## Task objective
Using the listing below, set down exactly the lines starting at the line that contains "match d.f BRG_CFG_RATE n with" and ending at the line that contains "the largest. -/", both included, and no others.

## Data shown
..........
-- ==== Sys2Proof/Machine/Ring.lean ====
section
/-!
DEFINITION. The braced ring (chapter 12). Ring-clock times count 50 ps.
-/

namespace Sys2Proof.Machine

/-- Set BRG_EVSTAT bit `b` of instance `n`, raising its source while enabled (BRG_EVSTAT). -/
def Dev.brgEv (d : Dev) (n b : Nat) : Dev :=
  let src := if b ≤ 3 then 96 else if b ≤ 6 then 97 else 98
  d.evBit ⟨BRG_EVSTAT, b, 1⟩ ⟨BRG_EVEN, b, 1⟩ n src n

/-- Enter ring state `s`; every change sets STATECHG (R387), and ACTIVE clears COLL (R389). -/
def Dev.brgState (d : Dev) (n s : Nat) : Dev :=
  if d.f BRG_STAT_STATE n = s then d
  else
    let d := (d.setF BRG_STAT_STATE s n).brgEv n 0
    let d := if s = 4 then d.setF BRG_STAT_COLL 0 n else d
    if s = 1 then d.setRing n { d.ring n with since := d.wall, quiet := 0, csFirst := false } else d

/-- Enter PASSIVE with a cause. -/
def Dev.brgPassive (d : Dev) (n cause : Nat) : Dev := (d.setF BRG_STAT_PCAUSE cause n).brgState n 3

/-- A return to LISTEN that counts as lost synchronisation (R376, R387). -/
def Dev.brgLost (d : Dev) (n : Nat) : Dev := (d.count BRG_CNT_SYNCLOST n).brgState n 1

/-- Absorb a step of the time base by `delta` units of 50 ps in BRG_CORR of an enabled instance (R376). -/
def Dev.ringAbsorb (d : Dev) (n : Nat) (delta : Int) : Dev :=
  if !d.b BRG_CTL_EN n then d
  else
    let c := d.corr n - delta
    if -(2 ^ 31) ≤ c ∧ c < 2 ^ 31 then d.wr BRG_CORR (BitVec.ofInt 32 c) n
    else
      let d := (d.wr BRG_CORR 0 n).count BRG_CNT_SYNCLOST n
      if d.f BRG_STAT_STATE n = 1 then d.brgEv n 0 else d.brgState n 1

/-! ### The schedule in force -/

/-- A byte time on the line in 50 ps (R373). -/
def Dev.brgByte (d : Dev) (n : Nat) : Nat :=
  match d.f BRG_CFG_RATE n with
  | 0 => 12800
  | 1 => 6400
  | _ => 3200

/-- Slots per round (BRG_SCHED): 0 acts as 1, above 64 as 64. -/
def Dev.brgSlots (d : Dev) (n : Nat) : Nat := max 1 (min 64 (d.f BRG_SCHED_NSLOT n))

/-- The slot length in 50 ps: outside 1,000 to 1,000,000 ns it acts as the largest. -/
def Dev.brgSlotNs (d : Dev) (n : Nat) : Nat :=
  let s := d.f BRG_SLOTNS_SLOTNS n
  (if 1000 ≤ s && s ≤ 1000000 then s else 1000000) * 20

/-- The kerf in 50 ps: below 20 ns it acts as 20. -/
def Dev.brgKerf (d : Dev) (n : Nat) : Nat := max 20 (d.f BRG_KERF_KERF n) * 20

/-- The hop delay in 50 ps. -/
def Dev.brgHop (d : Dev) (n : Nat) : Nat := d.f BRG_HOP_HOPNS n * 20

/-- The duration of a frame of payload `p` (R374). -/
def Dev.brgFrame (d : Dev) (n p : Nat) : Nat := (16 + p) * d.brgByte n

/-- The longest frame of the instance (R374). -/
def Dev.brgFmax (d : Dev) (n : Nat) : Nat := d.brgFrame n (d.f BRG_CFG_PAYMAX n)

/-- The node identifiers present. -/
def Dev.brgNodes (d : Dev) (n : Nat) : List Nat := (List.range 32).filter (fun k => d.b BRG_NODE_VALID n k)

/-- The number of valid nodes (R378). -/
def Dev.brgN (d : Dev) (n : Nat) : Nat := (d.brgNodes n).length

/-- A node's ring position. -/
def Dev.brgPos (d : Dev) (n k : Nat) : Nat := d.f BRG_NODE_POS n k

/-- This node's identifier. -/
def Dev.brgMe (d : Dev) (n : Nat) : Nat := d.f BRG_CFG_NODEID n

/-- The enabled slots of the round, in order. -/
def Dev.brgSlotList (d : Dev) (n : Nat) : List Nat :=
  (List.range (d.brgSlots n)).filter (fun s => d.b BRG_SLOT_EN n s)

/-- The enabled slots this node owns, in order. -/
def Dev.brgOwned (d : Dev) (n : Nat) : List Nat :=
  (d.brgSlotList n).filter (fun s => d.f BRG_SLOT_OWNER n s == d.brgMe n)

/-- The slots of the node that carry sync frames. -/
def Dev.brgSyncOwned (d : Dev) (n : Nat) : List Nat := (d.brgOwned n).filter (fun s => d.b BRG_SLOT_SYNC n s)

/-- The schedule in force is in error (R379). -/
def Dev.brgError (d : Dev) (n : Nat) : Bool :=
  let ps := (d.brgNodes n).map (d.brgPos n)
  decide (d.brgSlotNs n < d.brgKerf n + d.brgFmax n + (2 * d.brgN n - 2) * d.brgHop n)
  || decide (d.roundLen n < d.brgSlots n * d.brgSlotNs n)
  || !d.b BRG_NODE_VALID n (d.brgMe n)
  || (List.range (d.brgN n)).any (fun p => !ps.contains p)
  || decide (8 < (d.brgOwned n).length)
..........
## Task answer
  match d.f BRG_CFG_RATE n with
  | 0 => 12800
  | 1 => 6400
  | _ => 3200

/-- Slots per round (BRG_SCHED): 0 acts as 1, above 64 as 64. -/
def Dev.brgSlots (d : Dev) (n : Nat) : Nat := max 1 (min 64 (d.f BRG_SCHED_NSLOT n))

/-- The slot length in 50 ps: outside 1,000 to 1,000,000 ns it acts as the largest. -/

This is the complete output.